----- The data

/-- R330 `BIT b,r`. -/
def bitReg (b : Oct) (r : Reg8) : Seg := perform
  [idle, act fun s => s.setFlags (bitFlags b.toNat (s.reg r) s.regs.flags)]

/-- R331 `BIT b,(HL)`. -/
def bitHl (b : Oct) : Seg := perform
  [idle, idle, readInto State.hl fun v s => (s.setTmp v).setFlags (bitFlags b.toNat v s.regs.flags)]

/-- R332 `RES b,r`. -/
def resReg (b : Oct) (r : Reg8) : Seg := perform [idle, act fun s => s.setReg r (clearBit b.toNat (s.reg r))]

/-- R333 `RES b,(HL)`. -/
def resHl (b : Oct) : Seg := perform
  [idle, idle, readHlTmp, withTmp fun v => writeThen State.hl (fun _ => clearBit b.toNat v) id]

/-- R334 `SET b,r`. -/
def setReg (b : Oct) (r : Reg8) : Seg := perform [idle, act fun s => s.setReg r (assertBit b.toNat (s.reg r))]

/-- R335 `SET b,(HL)`. -/
def setHl (b : Oct) : Seg := perform
  [idle, idle, readHlTmp, withTmp fun v => writeThen State.hl (fun _ => assertBit b.toNat v) id]
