-- ==== Sys2Proof/Laws/PerInstr.lean ====
section
/-! SUPPORT. Two facts about every instruction as syntax, one lemma per constructor: the decoder reads the instruction
from its opcode, and the instruction's operand count agrees with the length its table gives it. -/

namespace Sys2Proof.Laws

/-- The length the tables give the entry of an opcode (R103, R114): a CB opcode has two bytes. -/
def tableLength : Opcode → Nat
  | .base op => lengthBase op
  | .cb _ => 2

/-- Decoding an instruction's opcode gives the instruction (R111, R113). -/
def OpcodeRoundTrip.Statement (i : Instr) : Prop := i.opcode.instr = i

/-- The opcode bytes and the operand bytes of a whole instruction are as many as the length table says (R114). -/
def EntryLength.Statement (i : Instr) : Prop :=
  i ≠ .prefixCB → i.opcode.bytes.length + i.form.operandBytes = tableLength i.opcode
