-- ==== Sys2Proof/Tests/Slice0.lean ====
section
/-! SUPPORT. The model's own tests: ill-formed instructions that the checks refuse, words written out from the spec's
encodings, single steps with the results that spec/95_test_vectors.md gives (each test names its vector), and for every
statement with hypotheses a named witness that meets them. -/

namespace Sys2Proof.Tests

open Sys2Proof Sys2Proof.Machine

/-! ### Helpers -/

/-- A boundary at PC 0x0100, IF 0, with these registers and this code, on the reference bus (R86). -/
def prog (f : RegFile) (code : List Byte) : State :=
  { State.reset with pc := 0x0100, ifl := 0, regs := f, mem := storeBytes [] 0x0100 code }

/-- The instruction `i` in flight, its next segment `k`, `left` cycles left. -/
def mid (i : Instr) (k left : Nat) (lo hi tmp : Option Byte) (s : State) : State :=
  { s with cyclesLeft := left, cont := some ⟨.instr i, k, some 0x0100, some 0x00, none, lo, hi, tmp⟩ }

/-- The acceptance sequence in flight, its next segment `k`. -/
def midIsr (k : Nat) (v : Option IntSource) (s : State) : State :=
  { s with cyclesLeft := 5 - k, pendingVector := v, cont := some { Continuation.fresh .isr with k := k } }

/-- What a next state shows; none where there is no next state. -/
def view {α : Type} (o : Host.Outcome State Fault Refusal) (f : State → α) : Option α :=
  match o with
  | .next s => some (f s)
  | .fault _ => none
  | .refused _ => none

/-- On the reference bus every address is memory. -/
theorem handler_ram {s : State} (h : s.busMap = [⟨0x0000, 0xFFFF, .ram⟩]) (a : Word) : s.handler a = some .ram := by
  have : (0 : Word) ≤ a ∧ a ≤ 0xFFFF := ⟨by simp [BitVec.le_def], by have := a.isLt; simp [BitVec.le_def]; omega⟩
  simpa [State.handler, h, Region.accepts] using this

/-- All registers 0 but A and F. -/
def withAF (a f : Byte) : RegFile := { RegFile.zero with a := a, flags := Flags.ofByte f }

/-- HL and F. -/
def withHlF (hl : Word) (f : Byte) : RegFile :=
  { RegFile.zero with h := highByte hl, l := lowByte hl, flags := Flags.ofByte f }

/-- SP and F. -/
def withSpF (sp : Word) (f : Byte) : RegFile := { RegFile.zero with sp := sp, flags := Flags.ofByte f }

/-- A and F. -/
def af (s : State) : Byte × Byte := (s.regs.a, s.regs.flags.toByte)

/-! ### WellFormed -/

/-- "0xCB is not an instruction by itself" (R388). -/
theorem test_bare_prefix_is_refused : Code.isWhole ⟨.prefixCB, []⟩ = false ∧ Code.wf ⟨.prefixCB, []⟩ = false := by decide
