/-! ### The payload packer (95_test_vectors.md 2.1) -/

theorem test_setMcmd : outWord (exec (.setMcmd 0xFFFF) State.reset) 0 = some 0xFFFF := by decide
theorem test_setSeq : outWord (exec (.setSeq 60000) State.reset) 1 = some 0xEA60 := by decide
theorem test_setAcc : (outWord (exec (.setAcc 1 0xFFFE 0x8000) State.reset) 3 = some 0xFFFE) ∧
    (outWord (exec (.setAcc 1 0xFFFE 0x8000) State.reset) 4 = some 0x8000) := by decide
theorem test_setGyro : (outWord (exec (.setGyro 100 0 0xFF9C) State.reset) 5 = some 100) ∧
    (outWord (exec (.setGyro 100 0 0xFF9C) State.reset) 7 = some 0xFF9C) := by decide
theorem test_setMag : (outWord (exec (.setMag 0x7FFF 0x8000 0) State.reset) 8 = some 0x7FFF) ∧
    (outWord (exec (.setMag 0x7FFF 0x8000 0) State.reset) 9 = some 0x8000) := by decide
theorem test_setTemp : outWord (exec (.setTemp 0xFFFF) State.reset) 11 = some 0xFFFF := by decide
theorem test_setOri : (outWord (exec (.setOri 0 900 0xFC7C) State.reset) 13 = some 0x0384) ∧
    (outWord (exec (.setOri 0 900 0xFC7C) State.reset) 14 = some 0xFC7C) := by decide
theorem test_setBtn_replaces : outWord (exec (.setBtn 0) (withOut [(15, 2049)])) 15 = some 0 := by decide
theorem test_setLstick_masks : outWord (exec (.setLstick 0x1234 0x56FF) State.reset) 16 = some 0x34FF := by decide
theorem test_setRstick : outWord (exec (.setRstick 127 0xFF80) State.reset) 17 = some 0x7F80 := by decide
theorem test_setTrig : outWord (exec (.setTrig 128 127) State.reset) 18 = some 0x807F := by decide
theorem test_setMcnt : outWord (exec (.setMcnt 256 511) State.reset) 19 = some 0x00FF := by decide
theorem test_setMotion_last : outWord (exec (.setMotion 29 255 256 32767) State.reset) 78 = some 0xFF00 ∧
    outWord (exec (.setMotion 29 255 256 32767) State.reset) 79 = some 0x7FFF := by decide
theorem test_setMotion_30 :
    lastResponse (exec (.setMotion 30 1 1 1) State.reset) = some ⟨.indexOutOfRange, 30⟩ ∧
    outWord (exec (.setMotion 30 1 1 1) State.reset) 80 = some 0 ∧
    flags (exec (.setMotion 30 1 1 1) State.reset) = some (false, true) := by decide
theorem test_setUser_last : outWord (exec (.setUser 7 0xFFFF) State.reset) 87 = some 0xFFFF := by decide
theorem test_setUser_8 :
    lastResponse (exec (.setUser 8 1) State.reset) = some ⟨.userDataIndexInvalid, 8⟩ ∧
    outWord (exec (.setUser 8 1) State.reset) 88 = some 0 ∧
    flags (exec (.setUser 8 1) State.reset) = some (false, false) := by decide
/-- V-PK10a: START, LEFT, L2, A. -/
theorem test_btnPack : btnPack { start := true, left := true, l2 := true, a := true } = 16776 := by decide
/-- The packing functions' values at the end of 2.1. -/
theorem test_pack_functions : w16 (-32769) = 0x7FFF ∧ w16 65541 = 5 ∧ pack88Int (-128) 127 = 0x807F ∧
    pack88Int 256 511 = 0x00FF ∧ sext16 0xFF9C = -100 ∧ sext8 0x80 = -128 ∧ sext8 0x7F = 127 := by decide
/-- V-PK7c and V-PK13 read back by type. -/
theorem test_readTyped : readTyped (withOut [(11, 0x9C40)]).out 11 = .signed (-25536) ∧
    readTyped (withOut [(18, 0x807F)]).out 18 = .signedPair (-128) 127 ∧
    readTyped (withOut [(20, 0x0307)]).out 20 = .bytePair 3 7 ∧
    readTyped (withOut [(21, 0xFF9C)]).out 21 = .signed (-100) := by decide

/-! ### The checksum engine (2.2) -/

theorem test_csumOut : lastResponse (exec .csumOut (withOut [(0, 1)])) = some ⟨.ok, 0xFFFF⟩ := by decide
theorem test_csumOut_ignores_checksum_word :
    lastResponse (exec .csumOut (withOut [(0, 0x8000), (1, 0x8000), (89, 77)])) = some ⟨.ok, 0⟩ := by decide
theorem test_csumIn : lastResponse (exec .csumIn (withIn State.reset [(1, 100)])) = some ⟨.ok, 0xFF9C⟩ := by decide
theorem test_valOut : lastResponse (exec .valOut (withOut [(0, 1), (89, 0xFFFE)])) = some ⟨.ok, 0⟩ := by decide
theorem test_valIn : lastResponse (exec .valIn (withIn State.reset [(1, 100)])) = some ⟨.ok, 1⟩ := by decide +kernel
theorem test_finalize :
    lastResponse (exec .finalize (withOut [(15, 2049), (20, 775), (21, 0xFF9C)])) = some ⟨.ok, 0xF55C⟩ ∧
    outWord (exec .finalize (withOut [(15, 2049), (20, 775), (21, 0xFF9C)])) 89 = some 0xF55C := by decide
/-- V-CS5: 89 words of 0xFFFF. -/
theorem test_checksum_all_ones : computeChecksum (Vector.replicate 90 0xFFFF) = 0x0059 := by decide
/-- The bytes of `f1` as the section writes them, both ways. -/
theorem test_f1_bytes : encodeBytes f1 = f1Bytes := by decide +kernel

/-! ### The sequence unit (2.3) -/

theorem test_seqNext_wraps : lastResponse (exec (.seqNext 59998 59999) State.reset) = some ⟨.ok, 0⟩ := by decide
theorem test_seqNext_greater : lastResponse (exec (.seqNext 3 5) State.reset) = some ⟨.ok, 6⟩ := by decide
theorem test_seqGt : seqGt 1 0 = true ∧ seqGt 5 5 = false ∧ seqGt 0 59999 = false ∧ seqGt 60000 59999 = true ∧
    seqGt 0x8000 0x7FFF = true := by decide
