/-- The floor of R91 in bits: the integer field with its sign copied. -/
theorem u64_asr_s64 (a : Word) : u64 (asr (s64 a) 32) = (a.extractLsb' 32 32).signExtend 64 := by
  rw [asr_eq_ediv, s64, ← toInt_integerField]
  rfl

/-- Settles O25: FROMINT ends with the operand shifted by 32, which is a wrap of the low half. -/
theorem fromIntKeepsTheLowBits : Obligations.FromIntKeepsTheLowBits :=
  fun a _ _ => exec_of_finish_value rfl (u64_shl_s64 a)

/-- Settles O26: TOINT ends with the floor of the value, which is the integer field sign-extended. -/
theorem toIntSignExtendsTheIntegerField : Obligations.ToIntSignExtendsTheIntegerField :=
  fun a _ _ => exec_of_finish_value rfl (u64_asr_s64 a)

/-! ### Rounding and bit length (R6) -/

/-- `rne` answers the nearest integer, the even one on a tie. -/
theorem nearestEven_rne (v : Int) {k : Nat} (hk : 1 ≤ k) : NearestEven (rne v k) v k :=
  rne_nearest v k hk

/-- Rounding does not cross an integer bound from below. -/
theorem NearestEven.le_of_le_mul {q v n : Int} {k : Nat} (h : NearestEven q v k)
    (hv : v ≤ n * 2 ^ k) : q ≤ n := by
  have hp : (0 : Int) < 2 ^ k := by positivity
  have hnear := le_abs_self (q * 2 ^ k - v)
  by_contra hlt
  have hstep : (n + 1) * 2 ^ k ≤ q * 2 ^ k :=
    mul_le_mul_of_nonneg_right (by omega) hp.le
  linarith [h.1]

/-- Rounding does not cross an integer bound from above. -/
theorem NearestEven.le_of_mul_le {q v n : Int} {k : Nat} (h : NearestEven q v k)
    (hv : n * 2 ^ k ≤ v) : n ≤ q := by
  have hp : (0 : Int) < 2 ^ k := by positivity
  have hnear := neg_le_abs (q * 2 ^ k - v)
  by_contra hlt
  have hstep : (q + 1) * 2 ^ k ≤ n * 2 ^ k :=
    mul_le_mul_of_nonneg_right (by omega) hp.le
  linarith [h.1]

theorem two_pow_msb_le {m : Nat} (hm : m ≠ 0) : 2 ^ msb m ≤ m := Nat.log2_self_le hm

theorem lt_two_pow_msb_succ (m : Nat) : m < 2 ^ (msb m + 1) := Nat.lt_log2_self

/-! ### From binary64 (R92) -/

/-- A NaN raises DOMAIN. -/
theorem f64ToRaw_nan {f : F64} (hE : f.E = 2047) (hM : f.M ≠ 0) : f64ToRaw f = .raise .domain :=
  if_pos ⟨hE, hM⟩

/-- An infinity clamps to the end of the raw range on its side. -/
theorem f64ToRaw_infinity {f : F64} (hE : f.E = 2047) (hM : f.M = 0) :
    f64ToRaw f = .value (if f.s then MINV else MAXV) := by
  simp [f64ToRaw, hE, hM]

/-- A zero or a subnormal is 0. -/
theorem f64ToRaw_of_exponent_zero {f : F64} (hE : f.E = 0) : f64ToRaw f = .value 0 := by
  simp [f64ToRaw, hE]

/-- A normal number is its rounded magnitude with its sign, clamped. -/
theorem f64ToRaw_normal {f : F64} (hlow : 1 ≤ f.E) (hhigh : f.E ≤ 2046) :
    f64ToRaw f = .value (sat (if f.s then -f64Magnitude f else f64Magnitude f)) := by
  have hzero : f.E ≠ 0 := by omega
  have htop : f.E ≠ 2047 := by omega
  simp [f64ToRaw, hzero, htop]

/-- From the exponent 1043 on the magnitude is an integer and exact. -/
theorem f64Magnitude_exact {f : F64} (hE : 1043 ≤ f.E) :
    f64Magnitude f = (2 ^ 52 + f.M) * 2 ^ (f.E - 1043) :=
  if_pos hE

/-- Below the exponent 1043 the magnitude is rounded, once. -/
theorem f64Magnitude_nearest {f : F64} (hE : f.E < 1043) :
    NearestEven (f64Magnitude f) (2 ^ 52 + f.M) (1043 - f.E) := by
  have hround : f64Magnitude f = rne (2 ^ 52 + f.M) (1043 - f.E) := if_neg (by omega)
  rw [hround]
  exact nearestEven_rne _ (by omega)

/-- Settles O28, by the rows of R92: what the rule answers for the fields of the operand. -/
theorem fromF64RoundsAndClamps : Obligations.FromF64RoundsAndClamps := by
  intro a b s
  have harm : exec (.fromf64 a b) s = finish (f64ToRaw (f64Operand a)) s := rfl
  refine ⟨fun hE hM => ?nan, fun hE hM => ?infinity, fun hE => ?zero, fun hlow hhigh => ?normal⟩
  case nan => rw [harm, f64ToRaw_nan hE hM, finish_eq, err_domain, res_raise]
  case infinity =>
    rw [f64ToRaw_infinity hE hM] at harm
    refine exec_of_finish_value harm ?_
    rw [apply_ite u64, u64_MINV, u64_MAXV]
    rfl
  case zero =>
    rw [f64ToRaw_of_exponent_zero hE] at harm
    exact exec_of_finish_value harm rfl
  case normal =>
    rw [f64ToRaw_normal hlow hhigh] at harm
    refine ⟨f64Magnitude (f64Operand a), _, exec_of_finish_value harm rfl, fun hE => f64Magnitude_exact hE,
      fun hE => f64Magnitude_nearest hE, ?_⟩
    rw [toInt_u64_sat, sat_eq_clamp]
    rfl

/-! ### To binary64 (R93) -/

/-- Reading the fields of a pattern that was put together from fields in range gives them back. -/
theorem f64Operand_f64Result {f : F64} (hE : f.E < 2 ^ 11) (hM : f.M < 2 ^ 52) :
    f64Operand (f64Result f) = f := by
  obtain ⟨sign, E, M⟩ := f
  dsimp only at hE hM
  have hs : (f64Result ⟨sign, E, M⟩).getLsbD 63 = sign := by
    rw [f64Result, BitVec.getLsbD_append, BitVec.getLsbD_append]
    simp
  have he : (f64Result ⟨sign, E, M⟩).extractLsb' 52 11 = BitVec.ofNat 11 E :=
    (BitVec.extractLsb'_append_eq_of_le (by omega)).trans BitVec.extractLsb'_append_eq_right
  have hm : (f64Result ⟨sign, E, M⟩).extractLsb' 0 52 = BitVec.ofNat 52 M :=
    BitVec.extractLsb'_append_eq_right
  simp only [f64Operand, hs, he, hm, BitVec.toNat_ofNat, Nat.mod_eq_of_lt hE, Nat.mod_eq_of_lt hM]

/-- The significand of a magnitude before renormalisation: at 53 bits, exact when it has no more than
those and else rounded. -/
def f64Significand (m : Nat) : Nat :=
  if msb m ≤ 52 then m * 2 ^ (52 - msb m) else (rne (m : Int) (msb m - 52)).toNat

theorem f64Significand_exact {m : Nat} (h : msb m ≤ 52) :
    f64Significand m = m * 2 ^ (52 - msb m) :=
  if_pos h

/-- Rounding a magnitude to 53 bits gives at least `2^52` and at most `2^53`, the carry. -/
theorem rne_significand_bounds {m : Nat} (hm : m ≠ 0) (h : 52 < msb m) :
    2 ^ 52 ≤ rne (m : Int) (msb m - 52) ∧ rne (m : Int) (msb m - 52) ≤ 2 ^ 53 := by
  have hround := nearestEven_rne (m : Int) (show 1 ≤ msb m - 52 by omega)
  have hlow : (2 : Int) ^ 52 * 2 ^ (msb m - 52) ≤ m := by
    rw [← pow_add, Nat.add_sub_cancel' h.le]
    exact_mod_cast two_pow_msb_le hm
  have hhigh : (m : Int) ≤ 2 ^ 53 * 2 ^ (msb m - 52) := by
    rw [← pow_add, show 53 + (msb m - 52) = msb m + 1 by omega]
    exact_mod_cast (lt_two_pow_msb_succ m).le
  exact ⟨hround.le_of_mul_le hlow, hround.le_of_le_mul hhigh⟩

theorem f64Significand_nearest {m : Nat} (hm : m ≠ 0) (h : 52 < msb m) :
    NearestEven (f64Significand m) m (msb m - 52) := by
  have hcast : (f64Significand m : Int) = rne m (msb m - 52) := by
    rw [f64Significand, if_neg (by omega), Int.toNat_of_nonneg]
    linarith [(rne_significand_bounds hm h).1]
  rw [hcast]
  exact nearestEven_rne _ (by omega)
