-- ==== Sys2Proof/Machine/Text.lean ====
section
/-! DEFINITION. The display text of a record (R102 to R105). No rule of the machine reads it; a jump fault
reports it (R199) and the listing shows it (R107). -/

namespace Sys2Proof.Machine

/-- The lower-case names of the 16-bit registers by code (R21, R103). -/
def reg16Name (c : BitVec 3) : String :=
  match c with
  | 0b000 => "ax"
  | 0b001 => "cx"
  | 0b010 => "dx"
  | 0b011 => "bx"
  | 0b100 => "sp"
  | 0b101 => "bp"
  | 0b110 => "si"
  | 0b111 => "di"

/-- The lower-case names of the 8-bit registers by code (R23, R103). -/
def reg8Name (c : BitVec 3) : String :=
  match c with
  | 0b000 => "al"
  | 0b001 => "cl"
  | 0b010 => "dl"
  | 0b011 => "bl"
  | 0b100 => "ah"
  | 0b101 => "ch"
  | 0b110 => "dh"
  | 0b111 => "bh"

/-- The segment register names by code (R27, R103). -/
def sregName (c : BitVec 2) : String :=
  match c with
  | 0b00 => "es"
  | 0b01 => "cs"
  | 0b10 => "ss"
  | 0b11 => "ds"

/-- A base expression's text (R103). -/
def baseName : Base → String
  | .bxSi => "bx + si"
  | .bxDi => "bx + di"
  | .bpSi => "bp + si"
  | .bpDi => "bp + di"
  | .si => "si"
  | .di => "di"
  | .bp => "bp"
  | .bx => "bx"

/-- A signed number in decimal, a minus sign when it is negative (R103). -/
def signedText (v : Int) : String :=
  if v < 0 then "-" ++ Nat.repr v.natAbs else Nat.repr v.natAbs

/-- A displacement's suffix: sign and magnitude, empty when it is zero (R103). -/
def dispText (v : Int) : String :=
  if v = 0 then ""
  else if v < 0 then " - " ++ Nat.repr v.natAbs
  else " + " ++ Nat.repr v.natAbs

/-- A signed increment with an explicit sign (R104). -/
def incText (v : Int) : String :=
  if v < 0 then "-" ++ Nat.repr v.natAbs else "+" ++ Nat.repr v.natAbs

/-- signed16 or signed8 of an immediate at its width (R103). -/
def immSigned (v : Word) : Width → Int
  | .w8 => (loByte v).toInt
  | .w16 => v.toInt

/-- The text of an operand by kind (R103, R104). -/
def operandText : Operand → String
  | .reg c .w16 => reg16Name c
  | .reg c .w8 => reg8Name c
  | .sreg c => sregName c
  | .mem b disp _ => "[" ++ baseName b ++ dispText disp.toInt ++ "]"
  | .imm v w => signedText (immSigned v w)
  | .abs a _ => "[" ++ Nat.repr a.toNat ++ "]"
  | .jmp inc len => "$+" ++ Nat.repr len ++ incText inc.toInt
  | .none => ""

/-- The size keyword of a width (R105). -/
def sizeWord : Width → String
  | .w8 => "byte "
  | .w16 => "word "

/-- The size keyword before an operand whose prefix flag is set (R105). -/
def prefixText (flag : Bool) (op : Operand) : String :=
  if flag then
    match operandWidth op with
    | some w => sizeWord w
    | none => ""
  else ""

/-- A record's destination text with its prefix (R105). -/
def dstText (i : Instr) : String := prefixText (dstPrefix i) (dst i) ++ operandText (dst i)

/-- A record's source text with its prefix (R105). -/
def srcText (i : Instr) : String := prefixText (srcPrefix i) (src i) ++ operandText (src i)

/-- A record's text: mnemonic, destination, and but for jumps the source (R102). -/
def text (i : Instr) : String :=
  match i.action with
  | .jump => i.mnemonic ++ " " ++ dstText i
  | _ => i.mnemonic ++ " " ++ dstText i ++ ", " ++ srcText i

end Sys2Proof.Machine
end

----------

◆ Work item ◆
Would you please copy, word for word, everything above from the line containing "outWord (exec .finalize" down to the line containing "low half. -/", those two lines included?

◆ Solution to the problem ◆
    outWord (exec .finalize (withOut [(15, 2049), (20, 775), (21, 0xFF9C)])) 89 = some 0xF55C := by decide
/-- V-CS5: 89 words of 0xFFFF. -/
theorem test_checksum_all_ones : computeChecksum (Vector.replicate 90 0xFFFF) = 0x0059 := by decide
/-- The bytes of `f1` as the section writes them, both ways. -/
theorem test_f1_bytes : encodeBytes f1 = f1Bytes := by decide +kernel

/-! ### The sequence unit (2.3) -/

theorem test_seqNext_wraps : lastResponse (exec (.seqNext 59998 59999) State.reset) = some ⟨.ok, 0⟩ := by decide
theorem test_seqNext_greater : lastResponse (exec (.seqNext 3 5) State.reset) = some ⟨.ok, 6⟩ := by decide
theorem test_seqGt : seqGt 1 0 = true ∧ seqGt 5 5 = false ∧ seqGt 0 59999 = false ∧ seqGt 60000 59999 = true ∧
    seqGt 0x8000 0x7FFF = true := by decide
/-- The floor of R91 in bits: the integer field with its sign copied. -/
theorem u64_asr_s64 (a : Word) : u64 (asr (s64 a) 32) = (a.extractLsb' 32 32).signExtend 64 := by
  rw [asr_eq_ediv, s64, ← toInt_integerField]
  rfl

/-- Settles O25: FROMINT ends with the operand shifted by 32, which is a wrap of the low half. -/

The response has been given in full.